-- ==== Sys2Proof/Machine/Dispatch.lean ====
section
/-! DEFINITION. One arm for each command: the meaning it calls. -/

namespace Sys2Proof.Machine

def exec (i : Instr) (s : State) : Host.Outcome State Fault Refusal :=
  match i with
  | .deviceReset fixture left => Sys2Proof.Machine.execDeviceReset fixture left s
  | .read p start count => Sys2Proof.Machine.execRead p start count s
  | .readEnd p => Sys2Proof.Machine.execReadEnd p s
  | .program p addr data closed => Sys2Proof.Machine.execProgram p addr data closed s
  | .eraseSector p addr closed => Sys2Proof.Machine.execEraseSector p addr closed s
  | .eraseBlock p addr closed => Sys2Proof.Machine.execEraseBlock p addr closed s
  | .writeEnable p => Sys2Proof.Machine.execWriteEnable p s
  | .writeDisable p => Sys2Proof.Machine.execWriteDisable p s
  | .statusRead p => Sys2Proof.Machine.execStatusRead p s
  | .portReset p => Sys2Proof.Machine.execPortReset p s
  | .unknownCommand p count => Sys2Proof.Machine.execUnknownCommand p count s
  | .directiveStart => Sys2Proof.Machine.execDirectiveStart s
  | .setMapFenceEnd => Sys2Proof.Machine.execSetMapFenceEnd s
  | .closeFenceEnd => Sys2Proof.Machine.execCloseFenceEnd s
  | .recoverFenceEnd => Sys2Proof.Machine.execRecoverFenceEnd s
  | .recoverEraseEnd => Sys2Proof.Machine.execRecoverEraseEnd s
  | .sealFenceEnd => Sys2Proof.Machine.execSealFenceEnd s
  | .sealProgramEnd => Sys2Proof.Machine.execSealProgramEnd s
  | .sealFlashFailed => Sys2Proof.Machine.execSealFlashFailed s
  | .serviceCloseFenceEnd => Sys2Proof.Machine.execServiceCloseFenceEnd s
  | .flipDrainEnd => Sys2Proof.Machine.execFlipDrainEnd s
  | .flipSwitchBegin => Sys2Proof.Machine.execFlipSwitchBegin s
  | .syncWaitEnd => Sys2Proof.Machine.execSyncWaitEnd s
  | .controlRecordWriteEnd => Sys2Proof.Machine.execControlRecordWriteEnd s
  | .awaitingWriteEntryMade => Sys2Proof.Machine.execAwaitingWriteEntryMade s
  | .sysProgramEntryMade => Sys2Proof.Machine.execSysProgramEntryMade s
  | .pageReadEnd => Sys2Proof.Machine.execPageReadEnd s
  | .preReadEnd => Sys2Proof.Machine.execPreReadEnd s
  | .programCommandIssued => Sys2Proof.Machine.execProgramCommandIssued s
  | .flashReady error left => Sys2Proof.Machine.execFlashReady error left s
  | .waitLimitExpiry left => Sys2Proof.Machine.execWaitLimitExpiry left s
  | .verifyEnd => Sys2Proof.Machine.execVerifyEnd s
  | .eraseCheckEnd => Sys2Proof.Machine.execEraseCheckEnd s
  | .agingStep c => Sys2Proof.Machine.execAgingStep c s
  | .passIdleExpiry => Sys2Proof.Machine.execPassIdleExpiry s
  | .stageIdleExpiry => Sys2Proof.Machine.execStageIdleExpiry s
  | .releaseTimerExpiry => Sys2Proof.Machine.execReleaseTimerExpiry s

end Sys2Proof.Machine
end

...

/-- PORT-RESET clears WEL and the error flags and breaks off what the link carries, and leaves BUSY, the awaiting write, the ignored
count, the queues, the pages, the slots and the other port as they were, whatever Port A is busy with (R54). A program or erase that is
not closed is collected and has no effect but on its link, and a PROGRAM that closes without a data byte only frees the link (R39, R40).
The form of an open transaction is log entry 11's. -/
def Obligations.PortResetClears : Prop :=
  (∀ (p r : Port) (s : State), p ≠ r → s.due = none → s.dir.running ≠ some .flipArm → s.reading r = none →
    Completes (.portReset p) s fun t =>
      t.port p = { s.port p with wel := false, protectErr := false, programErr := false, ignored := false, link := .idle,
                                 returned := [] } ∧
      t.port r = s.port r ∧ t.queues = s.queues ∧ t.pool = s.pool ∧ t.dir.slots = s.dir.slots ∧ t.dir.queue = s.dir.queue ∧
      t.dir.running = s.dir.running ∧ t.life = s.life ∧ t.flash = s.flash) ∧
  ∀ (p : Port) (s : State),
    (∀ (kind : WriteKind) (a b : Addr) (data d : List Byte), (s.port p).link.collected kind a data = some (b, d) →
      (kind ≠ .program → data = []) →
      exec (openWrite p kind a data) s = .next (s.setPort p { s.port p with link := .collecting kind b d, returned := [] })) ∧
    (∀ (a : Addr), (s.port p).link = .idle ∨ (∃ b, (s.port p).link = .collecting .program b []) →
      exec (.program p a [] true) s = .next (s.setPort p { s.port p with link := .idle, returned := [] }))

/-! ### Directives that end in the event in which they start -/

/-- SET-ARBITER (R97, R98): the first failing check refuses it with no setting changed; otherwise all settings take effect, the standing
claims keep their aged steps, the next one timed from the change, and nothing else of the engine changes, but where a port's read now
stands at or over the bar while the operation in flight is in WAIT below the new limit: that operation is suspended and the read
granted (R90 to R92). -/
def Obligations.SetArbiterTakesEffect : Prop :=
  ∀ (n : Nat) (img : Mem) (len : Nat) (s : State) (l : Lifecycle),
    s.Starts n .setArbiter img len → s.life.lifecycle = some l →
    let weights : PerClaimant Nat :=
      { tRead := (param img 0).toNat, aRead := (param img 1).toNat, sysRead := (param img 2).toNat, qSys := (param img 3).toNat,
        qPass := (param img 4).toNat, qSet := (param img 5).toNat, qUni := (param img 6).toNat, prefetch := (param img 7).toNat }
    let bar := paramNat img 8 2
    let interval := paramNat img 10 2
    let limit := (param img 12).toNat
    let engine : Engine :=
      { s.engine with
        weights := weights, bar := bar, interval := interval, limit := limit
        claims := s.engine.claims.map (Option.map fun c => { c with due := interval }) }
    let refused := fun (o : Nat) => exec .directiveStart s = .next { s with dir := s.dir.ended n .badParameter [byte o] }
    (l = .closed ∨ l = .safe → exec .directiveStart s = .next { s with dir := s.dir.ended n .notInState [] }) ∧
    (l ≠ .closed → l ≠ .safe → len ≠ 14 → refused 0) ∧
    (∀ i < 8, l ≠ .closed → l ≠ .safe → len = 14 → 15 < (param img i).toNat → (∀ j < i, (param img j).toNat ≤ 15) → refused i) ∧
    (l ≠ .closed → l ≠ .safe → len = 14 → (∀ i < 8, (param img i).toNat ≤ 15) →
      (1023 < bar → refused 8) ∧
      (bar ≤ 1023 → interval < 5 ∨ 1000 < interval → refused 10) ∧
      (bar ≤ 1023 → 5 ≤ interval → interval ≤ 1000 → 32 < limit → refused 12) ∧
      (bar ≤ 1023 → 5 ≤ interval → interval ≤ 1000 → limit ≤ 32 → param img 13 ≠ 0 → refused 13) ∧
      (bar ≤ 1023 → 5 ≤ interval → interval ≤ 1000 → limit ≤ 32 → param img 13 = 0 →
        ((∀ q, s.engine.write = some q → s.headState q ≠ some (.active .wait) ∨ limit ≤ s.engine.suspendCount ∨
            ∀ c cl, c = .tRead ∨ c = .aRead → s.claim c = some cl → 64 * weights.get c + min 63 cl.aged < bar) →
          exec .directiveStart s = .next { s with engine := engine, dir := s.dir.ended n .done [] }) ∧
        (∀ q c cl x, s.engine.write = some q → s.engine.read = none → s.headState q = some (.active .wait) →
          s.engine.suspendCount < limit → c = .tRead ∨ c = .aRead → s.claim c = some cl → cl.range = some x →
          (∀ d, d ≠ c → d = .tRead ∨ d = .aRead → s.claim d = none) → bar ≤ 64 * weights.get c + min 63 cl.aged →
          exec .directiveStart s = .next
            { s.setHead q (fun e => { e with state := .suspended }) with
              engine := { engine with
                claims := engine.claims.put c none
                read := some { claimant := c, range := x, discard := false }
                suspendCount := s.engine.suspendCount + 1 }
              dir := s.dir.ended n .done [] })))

- **Activity**:
Output the lines of the records above exactly as they appear, from the line containing "-- ==== Sys2Proof/Machine/Dispatch.lean" through the line containing "Sys2Proof.Machine.execWriteEnable p s".

- **Exercise solution**:
-- ==== Sys2Proof/Machine/Dispatch.lean ====
section
/-! DEFINITION. One arm for each command: the meaning it calls. -/

namespace Sys2Proof.Machine

def exec (i : Instr) (s : State) : Host.Outcome State Fault Refusal :=
  match i with
  | .deviceReset fixture left => Sys2Proof.Machine.execDeviceReset fixture left s
  | .read p start count => Sys2Proof.Machine.execRead p start count s
  | .readEnd p => Sys2Proof.Machine.execReadEnd p s
  | .program p addr data closed => Sys2Proof.Machine.execProgram p addr data closed s
  | .eraseSector p addr closed => Sys2Proof.Machine.execEraseSector p addr closed s
  | .eraseBlock p addr closed => Sys2Proof.Machine.execEraseBlock p addr closed s
  | .writeEnable p => Sys2Proof.Machine.execWriteEnable p s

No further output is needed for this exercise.